# Front Bumper, Rear Spoiler, Suggestions?



## Action Hank (Jan 9, 2013)

At first I wasn't feeling that bumper, but with a matching color bowtie I feel like the front end would be a little more balanced, maybe even if there were fogs or led's in those black holes 

Different looking cruze for sure though! It's nice to have something original to look at once in a while.


----------



## jjducky (Oct 22, 2013)

The hood isn't bad but the bumper is just awful. It just my opinion but it looks oversized for the car. Looks like it may be the beginning of a wide body project.


----------



## rmleloup (Mar 13, 2014)

Any suggestions on alternate merging of tech, etc? Sure it does look a tad wide on that, but was looking to maybe see if the avenger front was just the right fit. I don't want to go huge, but still keep it mostly cruze.


----------



## Expat1983 (Jun 8, 2013)

I don't think he could have picked a worse bumper to try and graft onto a Cruze. That is uglier than a butchers dog.


----------



## Merc6 (Jun 8, 2013)

Bumper would be nice for cooling of the brakes but horrible for CAI in wet climates and auto car washes.


----------



## danielp23 (May 14, 2013)

Looks like a Lexus GS F sport front bumper, funky to say the least and definitely not feeling the hood, to each their own.


----------



## Merc6 (Jun 8, 2013)

Maybe on a BGM or darker color Cruze the hood would pass.

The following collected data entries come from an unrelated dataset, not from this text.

-- ==== Sys2Proof/Laws/KeepsTrust.lean ====
section
/-! SUPPORT. What the operations of Machine/Trust.lean never undo (Keeps of Safety.lean): one lemma per operation. -/

set_option linter.all false

namespace Sys2Proof.Machine

theorem State.random_keeps {s0 s : State} (h_ : Keeps s0 s) (n : Nat) :
    Keeps s0 (State.random s n).2 := by
  unfold State.random
  repeat' first
    | with_reducible assumption
    | with_reducible apply State.tick_keeps
    | with_reducible apply keeps_snd
theorem State.random_keeps' {s0 s t' : State} {y} {n : Nat} (e_ : State.random s n = (y, t')) (h_ : Keeps s0 s) : Keeps s0 t' := by
  have := State.random_keeps h_ n
  rw [e_] at this
  exact this

theorem State.answer_keeps {s0 s : State} (h_ : Keeps s0 s) (c : Chan) (name : String) (fields : List Nat) (data : List Byte) :
    Keeps s0 (State.answer s c name fields data) := by
  unfold State.answer
  repeat' first
    | with_reducible assumption
    | with_reducible apply State.emit_keeps

theorem State.refuse_keeps {s0 s : State} (h_ : Keeps s0 s) (c : Chan) :
    Keeps s0 (State.refuse s c) := by
  unfold State.refuse
  repeat' first
    | with_reducible assumption
    | with_reducible apply State.bump_keeps
    | with_reducible apply State.answer_keeps

theorem State.bindTo_keeps {s0 s : State} (h_ : Keeps s0 s) (c : Chan) (n : Nat) :
    KeepsO s0 (State.bindTo s c n) := by
  unfold State.bindTo
  repeat' first
    | with_reducible assumption
    | (extract_lets +onlyGivenNames x; refine keeps_cut (p := Keeps s0 x) ?_ (fun hx => ?_) <;> [subst x; clear_value x])
    | (extract_lets +onlyGivenNames x; refine keeps_cut (p := Keeps s0 x.1) ?_ (fun hx => ?_) <;> [subst x; clear_value x])
    | extract_lets +onlyGivenNames x
    | with_reducible apply State.wr_keeps
    | with_reducible apply State.setSession_keeps
    | with_reducible apply keepsO_ite
    | with_reducible apply keeps_ite
    | with_reducible apply keepsO_none
    | with_reducible apply keepsO_some
    | split
    | (intro i; intros; try beta_reduce)
theorem State.bindTo_keeps' {s0 s t' : State} {c : Chan} {n : Nat} (e_ : State.bindTo s c n = some t') (h_ : Keeps s0 s) : Keeps s0 t' := State.bindTo_keeps h_ c n t' e_

theorem State.inSession_keeps {s0 s : State} (h_ : Keeps s0 s) (c : Chan) (go : State → State) (hgo : ∀ t, Keeps s0 t → Keeps s0 (go t)) :
    Keeps s0 (State.inSession s c go) := by
  unfold State.inSession
  repeat' first
    | with_reducible assumption
    | with_reducible apply State.answer_keeps
    | with_reducible apply keeps_ite
    | (intro i; intros; try beta_reduce)
    | apply_assumption

theorem State.bound_keeps {s0 s : State} (h_ : Keeps s0 s) (c : Chan) (n : Nat) (go : State → State) (hgo : ∀ t, Keeps s0 t → Keeps s0 (go t)) :
    Keeps s0 (State.bound s c n go) := by
  unfold State.bound
  repeat' first
    | with_reducible assumption
    | with_reducible apply State.refuse_keeps
    | with_reducible apply State.inSession_keeps
    | split
    | (intro i; intros; try beta_reduce)
    | apply_assumption
    | refine State.bindTo_keeps' (by with_reducible assumption) ?_

theorem State.answerNotReady_keeps {s0 s : State} (h_ : Keeps s0 s) (c : Chan) (n : Nat) :
    Keeps s0 (State.answerNotReady s c n) := by
  unfold State.answerNotReady
  repeat' first
    | with_reducible assumption
    | with_reducible apply State.bump_keeps
    | with_reducible apply State.answer_keeps

theorem State.tdisp_keeps {s0 s : State} (h_ : Keeps s0 s) (c : Chan) (n : Nat) (go : State → State)
    (hgo : ∀ t, Keeps s0 t → Keeps s0 (go t)) : Keeps s0 (s.tdisp c n go) := by
  unfold State.tdisp
  refine State.inSession_keeps h_ _ _ (fun t k => ?_)
  refine keeps_ite (State.refuse_keeps k ..) (keeps_ite (State.answerNotReady_keeps k ..) ?_)
  split
  · rename_i e
    exact hgo _ (State.bindTo_keeps' e k)
  · exact State.refuse_keeps k ..

theorem execSpdmRequest_keeps {s0 s : State} (h_ : Keeps s0 s) (c : Chan) (request : List Byte) :
    KeepsOut s0 (execSpdmRequest c request s) := by
  unfold execSpdmRequest
  repeat' first
    | with_reducible assumption
    | (extract_lets +onlyGivenNames x; refine keeps_cut (p := Keeps s0 x) ?_ (fun hx => ?_) <;> [subst x; clear_value x])
    | (extract_lets +onlyGivenNames x; refine keeps_cut (p := Keeps s0 x.1) ?_ (fun hx => ?_) <;> [subst x; clear_value x])
    | extract_lets +onlyGivenNames x
    | with_reducible apply State.tick_keeps
    | with_reducible apply State.answer_keeps
    | with_reducible apply keepsOut_ite
    | with_reducible apply keeps_ite
    | with_reducible apply keepsOut_next
    | split

theorem execKeyExchange_keeps {s0 s : State} (h_ : Keeps s0 s) (transport : Fin 3) (port : Fin 12) :
    KeepsOut s0 (execKeyExchange transport port s) := by
  unfold execKeyExchange
  repeat' first
    | with_reducible assumption
    | (extract_lets +onlyGivenNames x; refine keeps_cut (p := Keeps s0 x) ?_ (fun hx => ?_) <;> [subst x; clear_value x])
    | (extract_lets +onlyGivenNames x; refine keeps_cut (p := Keeps s0 x.1) ?_ (fun hx => ?_) <;> [subst x; clear_value x])
    | extract_lets +onlyGivenNames x
    | with_reducible apply State.emit_keeps
    | with_reducible apply State.openSession_keeps
    | with_reducible apply keepsOut_ite
    | with_reducible apply keeps_ite
    | with_reducible apply keepsOut_next
    | split
    | (intro i; intros; try beta_reduce)

theorem execEndSession_keeps {s0 s : State} (h_ : Keeps s0 s) (c : Chan) :
    KeepsOut s0 (execEndSession c s) := by
  unfold execEndSession
  repeat' first
    | with_reducible assumption
    | with_reducible apply State.closeSession_keeps
    | with_reducible apply State.answer_keeps
    | with_reducible apply State.inSession_keeps
    | with_reducible apply keepsOut_next
    | (intro i; intros; try beta_reduce)

theorem execSessionHeartbeatMissed_keeps {s0 s : State} (h_ : Keeps s0 s) (c : Chan) :
    KeepsOut s0 (execSessionHeartbeatMissed c s) := by
  unfold execSessionHeartbeatMissed
  repeat' first
    | with_reducible assumption
    | with_reducible apply State.closeSession_keeps
    | with_reducible apply keepsOut_next

theorem State.sendReport_keeps {s0 s : State} (h_ : Keeps s0 s) (c : Chan) (scope : Nat) (tdi : Bool) (nonce : List Byte) (es : List (Nat × Bool × List Byte)) :
    Keeps s0 (State.sendReport s c scope tdi nonce es) := by
  unfold State.sendReport
  repeat' first
    | with_reducible assumption
    | with_reducible apply State.bump_keeps
    | with_reducible apply State.answer_keeps

theorem execGetReport_keeps {s0 s : State} (h_ : Keeps s0 s) (c : Chan) (scope : Nat) (nonce : List Byte) :
    KeepsOut s0 (execGetReport c scope nonce s) := by
  unfold execGetReport
  refine keepsOut_next (State.inSession_keeps h_ _ _ (fun t k => ?_))
  refine keeps_ite ?_ (keeps_ite ?_ (State.refuse_keeps k ..))
  · generalize t.boundOf c = b
    split
    · exact State.refuse_keeps k ..
    · exact State.sendReport_keeps k ..
  · refine keeps_ite (State.answerNotReady_keeps k ..) (keeps_ite (State.sendReport_keeps k ..) ?_)
    split
    · rename_i e
      exact State.sendReport_keeps (State.bindTo_keeps' e k) ..
    · exact State.refuse_keeps k ..

theorem execGetMeasurements_keeps {s0 s : State} (h_ : Keeps s0 s) (c : Chan) (nonce : List Byte) :
    KeepsOut s0 (execGetMeasurements c nonce s) := by
  unfold execGetMeasurements
  repeat' first
    | with_reducible assumption
    | (extract_lets +onlyGivenNames x; refine keeps_cut (p := Keeps s0 x) ?_ (fun hx => ?_) <;> [subst x; clear_value x])
    | (extract_lets +onlyGivenNames x; refine keeps_cut (p := Keeps s0 x.1) ?_ (fun hx => ?_) <;> [subst x; clear_value x])
    | extract_lets +onlyGivenNames x
    | with_reducible apply State.answer_keeps
    | with_reducible apply keepsOut_ite
    | with_reducible apply keeps_ite
    | with_reducible apply keepsOut_next

theorem State.showIde_keeps {s0 s : State} (h_ : Keeps s0 s) (index : Nat) :
    Keeps s0 (State.showIde s index) := by
  unfold State.showIde
  repeat' first
    | with_reducible assumption
    | (extract_lets +onlyGivenNames x; refine keeps_cut (p := Keeps s0 x) ?_ (fun hx => ?_) <;> [subst x; clear_value x])
    | (extract_lets +onlyGivenNames x; refine keeps_cut (p := Keeps s0 x.1) ?_ (fun hx => ?_) <;> [subst x; clear_value x])
    | extract_lets +onlyGivenNames x
    | with_reducible apply State.wr_keeps
    | with_reducible apply keeps_ite

theorem execKeyProg_keeps {s0 s : State} (h_ : Keeps s0 s) (c : Chan) (index : Fin 18) (sub : Fin 3) (dir : Fin 2) (set : Fin 2) (key : List Byte) :
    KeepsOut s0 (execKeyProg c index sub dir set key s) := by
  unfold execKeyProg
  repeat' first
    | with_reducible assumption
    | (extract_lets +onlyGivenNames x; refine keeps_cut (p := Keeps s0 x) ?_ (fun hx => ?_) <;> [subst x; clear_value x])
    | (extract_lets +onlyGivenNames x; refine keeps_cut (p := Keeps s0 x.1) ?_ (fun hx => ?_) <;> [subst x; clear_value x])
    | extract_lets +onlyGivenNames x
    | with_reducible apply State.answer_keeps
    | with_reducible apply State.bound_keeps
    | with_reducible apply keepsOut_ite
    | with_reducible apply keeps_ite
    | with_reducible apply keepsOut_next
    | simp -zeta only [keeps_mk1, keeps_mk2]
    | (intro i; intros; try beta_reduce)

The painted areas around the mesh openings kinda ruins it and should have been painted black as well.


*Ninja edits* Nah that didn't make it better either ...


----------



## rmleloup (Mar 13, 2014)

What other bumpers would anyone else suggest? (Looking for optimal airflow, smooth car washes without damaging anything, etc). But still have a mean ish look as I don't know what to do in this sense.


----------